Source material: Begin
@[simp] theorem onCluster_cores (n : Nat) (f : Cluster → Cluster) : (s.onCluster n f).cores = s.cores := rfl
@[simp] theorem onCluster_clusters (n : Nat) (f : Cluster → Cluster) : (s.onCluster n f).clusters = Sparse.set s.clusters n (f (s.cluster n)) := rfl
@[simp] theorem onCluster_dies (n : Nat) (f : Cluster → Cluster) : (s.onCluster n f).dies = s.dies := rfl
@[simp] theorem onCluster_nodes (n : Nat) (f : Cluster → Cluster) : (s.onCluster n f).nodes = s.nodes := rfl
@[simp] theorem onCluster_hub (n : Nat) (f : Cluster → Cluster) : (s.onCluster n f).hub = s.hub := rfl
@[simp] theorem onCluster_hbm (n : Nat) (f : Cluster → Cluster) : (s.onCluster n f).hbm = s.hbm := rfl
@[simp] theorem onCluster_fabric (n : Nat) (f : Cluster → Cluster) : (s.onCluster n f).fabric = s.fabric := rfl
@[simp] theorem onCluster_platform (n : Nat) (f : Cluster → Cluster) : (s.onCluster n f).platform = s.platform := rfl
@[simp] theorem onCluster_ops (n : Nat) (f : Cluster → Cluster) : (s.onCluster n f).ops = s.ops := rfl
@[simp] theorem onCluster_agenda (n : Nat) (f : Cluster → Cluster) : (s.onCluster n f).agenda = s.agenda := rfl
@[simp] theorem onCluster_cur (n : Nat) (f : Cluster → Cluster) : (s.onCluster n f).cur = s.cur := rfl
@[simp] theorem onCluster_time (n : Nat) (f : Cluster → Cluster) : (s.onCluster n f).time = s.time := rfl
@[simp] theorem onCluster_fresh (n : Nat) (f : Cluster → Cluster) : (s.onCluster n f).fresh = s.fresh := rfl
@[simp] theorem onCluster_nextId (n : Nat) (f : Cluster → Cluster) : (s.onCluster n f).nextId = s.nextId := rfl

@[simp] theorem setDie_cores (n : Nat) (d : Die) : (s.setDie n d).cores = s.cores := rfl
@[simp] theorem setDie_clusters (n : Nat) (d : Die) : (s.setDie n d).clusters = s.clusters := rfl
@[simp] theorem setDie_dies (n : Nat) (d : Die) : (s.setDie n d).dies = Sparse.set s.dies n d := rfl
@[simp] theorem setDie_nodes (n : Nat) (d : Die) : (s.setDie n d).nodes = s.nodes := rfl
@[simp] theorem setDie_hub (n : Nat) (d : Die) : (s.setDie n d).hub = s.hub := rfl
@[simp] theorem setDie_hbm (n : Nat) (d : Die) : (s.setDie n d).hbm = s.hbm := rfl
@[simp] theorem setDie_fabric (n : Nat) (d : Die) : (s.setDie n d).fabric = s.fabric := rfl
@[simp] theorem setDie_platform (n : Nat) (d : Die) : (s.setDie n d).platform = s.platform := rfl
@[simp] theorem setDie_ops (n : Nat) (d : Die) : (s.setDie n d).ops = s.ops := rfl
@[simp] theorem setDie_agenda (n : Nat) (d : Die) : (s.setDie n d).agenda = s.agenda := rfl
@[simp] theorem setDie_cur (n : Nat) (d : Die) : (s.setDie n d).cur = s.cur := rfl
@[simp] theorem setDie_time (n : Nat) (d : Die) : (s.setDie n d).time = s.time := rfl
@[simp] theorem setDie_fresh (n : Nat) (d : Die) : (s.setDie n d).fresh = s.fresh := rfl
@[simp] theorem setDie_nextId (n : Nat) (d : Die) : (s.setDie n d).nextId = s.nextId := rfl

@[simp] theorem onDie_cores (n : Nat) (f : Die → Die) : (s.onDie n f).cores = s.cores := rfl
@[simp] theorem onDie_clusters (n : Nat) (f : Die → Die) : (s.onDie n f).clusters = s.clusters := rfl
@[simp] theorem onDie_dies (n : Nat) (f : Die → Die) : (s.onDie n f).dies = Sparse.set s.dies n (f (s.die n)) := rfl
@[simp] theorem onDie_nodes (n : Nat) (f : Die → Die) : (s.onDie n f).nodes = s.nodes := rfl
@[simp] theorem onDie_hub (n : Nat) (f : Die → Die) : (s.onDie n f).hub = s.hub := rfl
@[simp] theorem onDie_hbm (n : Nat) (f : Die → Die) : (s.onDie n f).hbm = s.hbm := rfl
@[simp] theorem onDie_fabric (n : Nat) (f : Die → Die) : (s.onDie n f).fabric = s.fabric := rfl
@[simp] theorem onDie_platform (n : Nat) (f : Die → Die) : (s.onDie n f).platform = s.platform := rfl
@[simp] theorem onDie_ops (n : Nat) (f : Die → Die) : (s.onDie n f).ops = s.ops := rfl
@[simp] theorem onDie_agenda (n : Nat) (f : Die → Die) : (s.onDie n f).agenda = s.agenda := rfl
@[simp] theorem onDie_cur (n : Nat) (f : Die → Die) : (s.onDie n f).cur = s.cur := rfl
@[simp] theorem onDie_time (n : Nat) (f : Die → Die) : (s.onDie n f).time = s.time := rfl
@[simp] theorem onDie_fresh (n : Nat) (f : Die → Die) : (s.onDie n f).fresh = s.fresh := rfl
@[simp] theorem onDie_nextId (n : Nat) (f : Die → Die) : (s.onDie n f).nextId = s.nextId := rfl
Source material: End
=== Action item ===
Show each line in the data where the string "nextId" appears.

=== Problem solution ===
@[simp] theorem onCluster_nextId (n : Nat) (f : Cluster → Cluster) : (s.onCluster n f).nextId = s.nextId := rfl
@[simp] theorem setDie_nextId (n : Nat) (d : Die) : (s.setDie n d).nextId = s.nextId := rfl
@[simp] theorem onDie_nextId (n : Nat) (f : Die → Die) : (s.onDie n f).nextId = s.nextId := rfl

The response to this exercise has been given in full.